Friday, December 14, 2012

Short Sellers, Short-Termism and Corporate Governance

I have been following a corporate battle that erupted last month in Singapore. Muddy Waters, a financial research firm based in the US, released a 133-page report on Olam International, a Singapore-based company, alleging several accounting flaws in the company’s financial statements that did not represent the true state of its financial health. Upon this announcement, the price of Olam’s shares fell. It was found that Muddy Waters also simultaneously entered into short sales of Olam shares.[1]

Olam swiftly responded to the allegations in a number of ways. First, it issued a counter-statement responding to Muddy Waters’ allegations. Second, it filed a defamation suit against Muddy Waters before the courts in Singapore. Third, it announced a rights offering of securities. A rights offering is considered to be a defensive tactic employed against such short sale attacks on companies because the lenders of securities to the short sellers will then call back their securities so that they are able to participate in the rights offering. This battle is still ongoing, and it is too early to predict the possible outcomes.

While the above episode is specific to Singapore, Muddy Waters has initiated similar efforts on other companies by questioning their financial statements. For example, one of their targets, Sino-Forest, a Canadian-listed Chinese timber company had to file for bankruptcy following such a battle.

Such occurrences are not altogether alien to India. They have begun to take place here as well. The year 2012 has witnessed several analysts publishing reports regarding various Indian leading companies on matters that range from accounting practices to governance standards to the role of controlling shareholders. By highlighting issues regarding governance of companies, which extends beyond the traditional confines of financial analysis, these intermediaries are imposing considerable pressure on managements and controlling shareholders to reexamine their own governance standards and practices.

However, this phenomenon is very recent, and its impact on overall governance standards is yet unknown. In any event, certain recent reports issued by analysts have been surrounded by their own share of controversies. Not only have these reports been strongly refuted by companies and their managements, in one case a criminal complaint was even filed by the company concerned against the analyst firm and the individuals who authored the report.

The impact of these efforts is likely to be mixed. On the one hand, they will lend themselves to greater transparency on the part of the companies, as the availability of more information and deeper analysis will enable investors to take a more informed view of their investments. In other words, it creates a market-based approach that will likely enhance overall corporate governance standards, transparency and accountability on the part of managers and promoters of listed companies.
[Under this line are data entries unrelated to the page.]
theorem addWithCarry (m : Byte) : (u s).addWithCarry m = u (s.addWithCarry m) := by
  have hsum : (u s).wideSum m = s.wideSum m := by simp [State.wideSum, State.carry, hu.a, hu.flag]
  have asOps : ∀ t : State, t.addWithCarry m = (((t.setFlag .c ((t.wideSum m).testBit 8)).setZN
      (BitVec.ofNat 8 (t.wideSum m))).setFlag .v (overflow t.a m (BitVec.ofNat 8 (t.wideSum m)))).setA
      (BitVec.ofNat 8 (t.wideSum m)) := fun _ => rfl
  rw [asOps, asOps, hsum, hu.a, hu.setFlag _ _ (by decide), hu.setZN, hu.setFlag _ _ (by decide), hu.setA]

theorem push8 (v : Byte) : (u s).push8 v = u (s.push8 v) := by
  simp [State.push8, hu.writeByte, hu.setSP, hu.sp]

theorem push16 (v : Addr) : (u s).push16 v = u (s.push16 v) := by
  simp [State.push16, hu.writeByte, hu.setSP, hu.sp]

theorem pulled8 : (u s).pulled8 = s.pulled8 := by
  simp [State.pulled8, hu.readByte, hu.sp]

theorem pull8 : (u s).pull8 = u s.pull8 := by
  simp [State.pull8, hu.setSP, hu.sp]

theorem pulled16 : (u s).pulled16 = s.pulled16 := by
  simp [State.pulled16, hu.readByte, hu.sp]

theorem pull16 : (u s).pull16 = u s.pull16 := by
  simp [State.pull16, hu.setSP, hu.sp]

variable {s}

theorem branch (hrel : (u s).rel = s.rel) (cond : Bool) : (u s).branch cond = u (s.branch cond) := by
  cases cond with
  | false => rfl
  | true => rw [State.branch_true, State.branch_true, hrel, hu.pc, hu.setPC, hu.addCycles]

theorem operandValue (hs : SamePlace u s) (o : Operand) : (u s).operandValue o = s.operandValue o := by
  obtain ⟨hacc, hea⟩ := hs
  cases o <;> simp only [State.operandValue, hacc, hu.a, hu.readByte] <;> split <;> simp_all

theorem put (hs : SamePlace u s) (v : Byte) : (u s).put v = u (s.put v) := by
  obtain ⟨hacc, hea⟩ := hs
  unfold State.put
  rw [hacc]
  split
  · exact hu.setA s v
  · next h => rw [hea (by simpa using h), hu.writeByte]

theorem samePlace_setZN (hs : SamePlace u s) (v : Byte) : SamePlace u (s.setZN v) := by
  simpa [SamePlace, ← hu.setZN] using hs

theorem samePlace_setShiftFlags (hs : SamePlace u s) (out : Bool) (v : Byte) :
    SamePlace u (s.setShiftFlags out v) := by
  simpa [SamePlace, ← hu.setShiftFlags] using hs

end Inert

/-- An inert update before a handler is one after it. -/
theorem handlerOf_inert {u : State → State} (hu : Inert u) {i : Instr} {op : Byte} {r : State}
    (hop : i.opcode = some op) (hk : KeepsResolved u i.operand r) (hi : i.handler ∉ statusHandlers) :
    handlerOf i (u r) = u (handlerOf i r) := by
  have hplace := fun h => hk.place (mode_of_operandHandler hop h)
  have haddress := fun h => hk.address (mode_of_addressHandler hop h)
  cases i
  case sei | cli | sed | cld | php | plp | rti | brk => simp [Instr.handler, statusHandlers] at hi
  case bcc | bcs | beq | bne | bmi | bpl | bvc | bvs => simp [hu.flag, hu.branch (hk.displacement rfl)]
  case jsr | jmp =>
    have hea : (u r).ea = r.ea := haddress (by simp [Instr.handler, addressHandlers])
    simp [hea, hu.pc, hu.push16, hu.setPC]
  case adc | sbc | and | ora | eor | cmp | cpx | cpy | bit | lda | ldx | ldy =>
    have hs : SamePlace u r := hplace (by simp [Instr.handler, operandHandlers])
    simp [hu.operandValue hs, hu.a, hu.x, hu.y, hu.addWithCarry, hu.compare, hu.bitTest, hu.setZN, hu.setA, hu.setX,
      hu.setY, hu.setPenOp]
  case asl | lsr | rol | ror =>
    have hs : SamePlace u r := hplace (by simp [Instr.handler, operandHandlers])
    simp [hu.operandValue hs, hu.flag, hu.setShiftFlags, hu.put (hu.samePlace_setShiftFlags hs _ _)]
  case inc | dec =>
    have hs : SamePlace u r := hplace (by simp [Instr.handler, operandHandlers])
    simp [hu.operandValue hs, hu.setZN, hu.put (hu.samePlace_setZN hs _)]
  case sta | stx | sty =>
    have hs : SamePlace u r := hplace (by simp [Instr.handler, operandHandlers])
    simp [hu.a, hu.x, hu.y, hu.put hs]
  case pha | pla | rts =>
    simp [hu.a, hu.push8, hu.pull8, hu.pulled8, hu.pull16, hu.pulled16, hu.setA, hu.setZN, hu.setPC]
  case inx | iny | dex | dey | tax | tay | txa | tya | tsx | txs =>
    simp [hu.a, hu.x, hu.y, hu.sp, hu.setA, hu.setX, hu.setY, hu.setSP, hu.setZN]
  case sec | clc | clv => simp [hu.setFlag]
  case nop => rfl
  case nopUndoc =>
    rw [handlerOf_nopUndoc, handlerOf_nopUndoc]
    split
    · exact hu.setPenOp r
    · rfl

/-! ## The flags I, D and B -/

section
variable (s : State) (f : Flag) (v : Bool)

@[simp] theorem State.flag_withFlag (g : Flag) : (s.withFlag f v).flag g = if g = f then v else s.flag g := by
  cases v
  · by_cases h : g = f <;> simp [State.withFlag, State.flag, flagOf_and_not_mask, h]
  · by_cases h : g = f <;> simp [State.withFlag, State.flag, flagOf_or_mask, h]

theorem State.setFlag_withFlag {g : Flag} (cond : Bool) (hfg : f ≠ g) (hu : f ≠ .u) :
    (s.withFlag f v).setFlag g cond = (s.setFlag g cond).withFlag f v := by
  have hp : ((s.withFlag f v).setFlag g cond).p = ((s.setFlag g cond).withFlag f v).p := by
    refine flagOf_ext fun k => ?_
    change ((s.withFlag f v).setFlag g cond).flag k = ((s.setFlag g cond).withFlag f v).flag k
    rw [State.flag_setFlag, State.flag_withFlag, State.flag_withFlag, State.flag_setFlag]
    by_cases hk : k = f
    · subst hk
      simp [hfg, hu]
    · simp [hk]
  exact congrArg (fun p => { s with p := p }) hp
However, there is also another side to the story. There is no clarity whether these efforts by analysts and short-sellers will necessary inure to the benefit of the minority and long-term investors. Analysts with short positions are inherently conflicted as it is only their short term interests that motivate their actions. That might not be in the long-term interests of the company and its investors. Hence, it is likely that these efforts may benefit a short group of investors to the detriment of the larger investing community.

Currently, various scenarios are being played out through market forces via steps taken by the analysts followed by responses by the companies. If matters were to go out of hand (and there is not enough to suggest that yet), then it would be interesting to see whether the regulators would step in to moderate these contests.

[1] Short selling involves the selling of a security that an investor or a trader does not have in possession when placing the sale order in the system. A short seller borrows the security and then sells it in the market with an expectation that it can buy back the same security at a later date for a lower price than it was sold for. The difference in the selling price and the buying price would be the profit earned on short selling.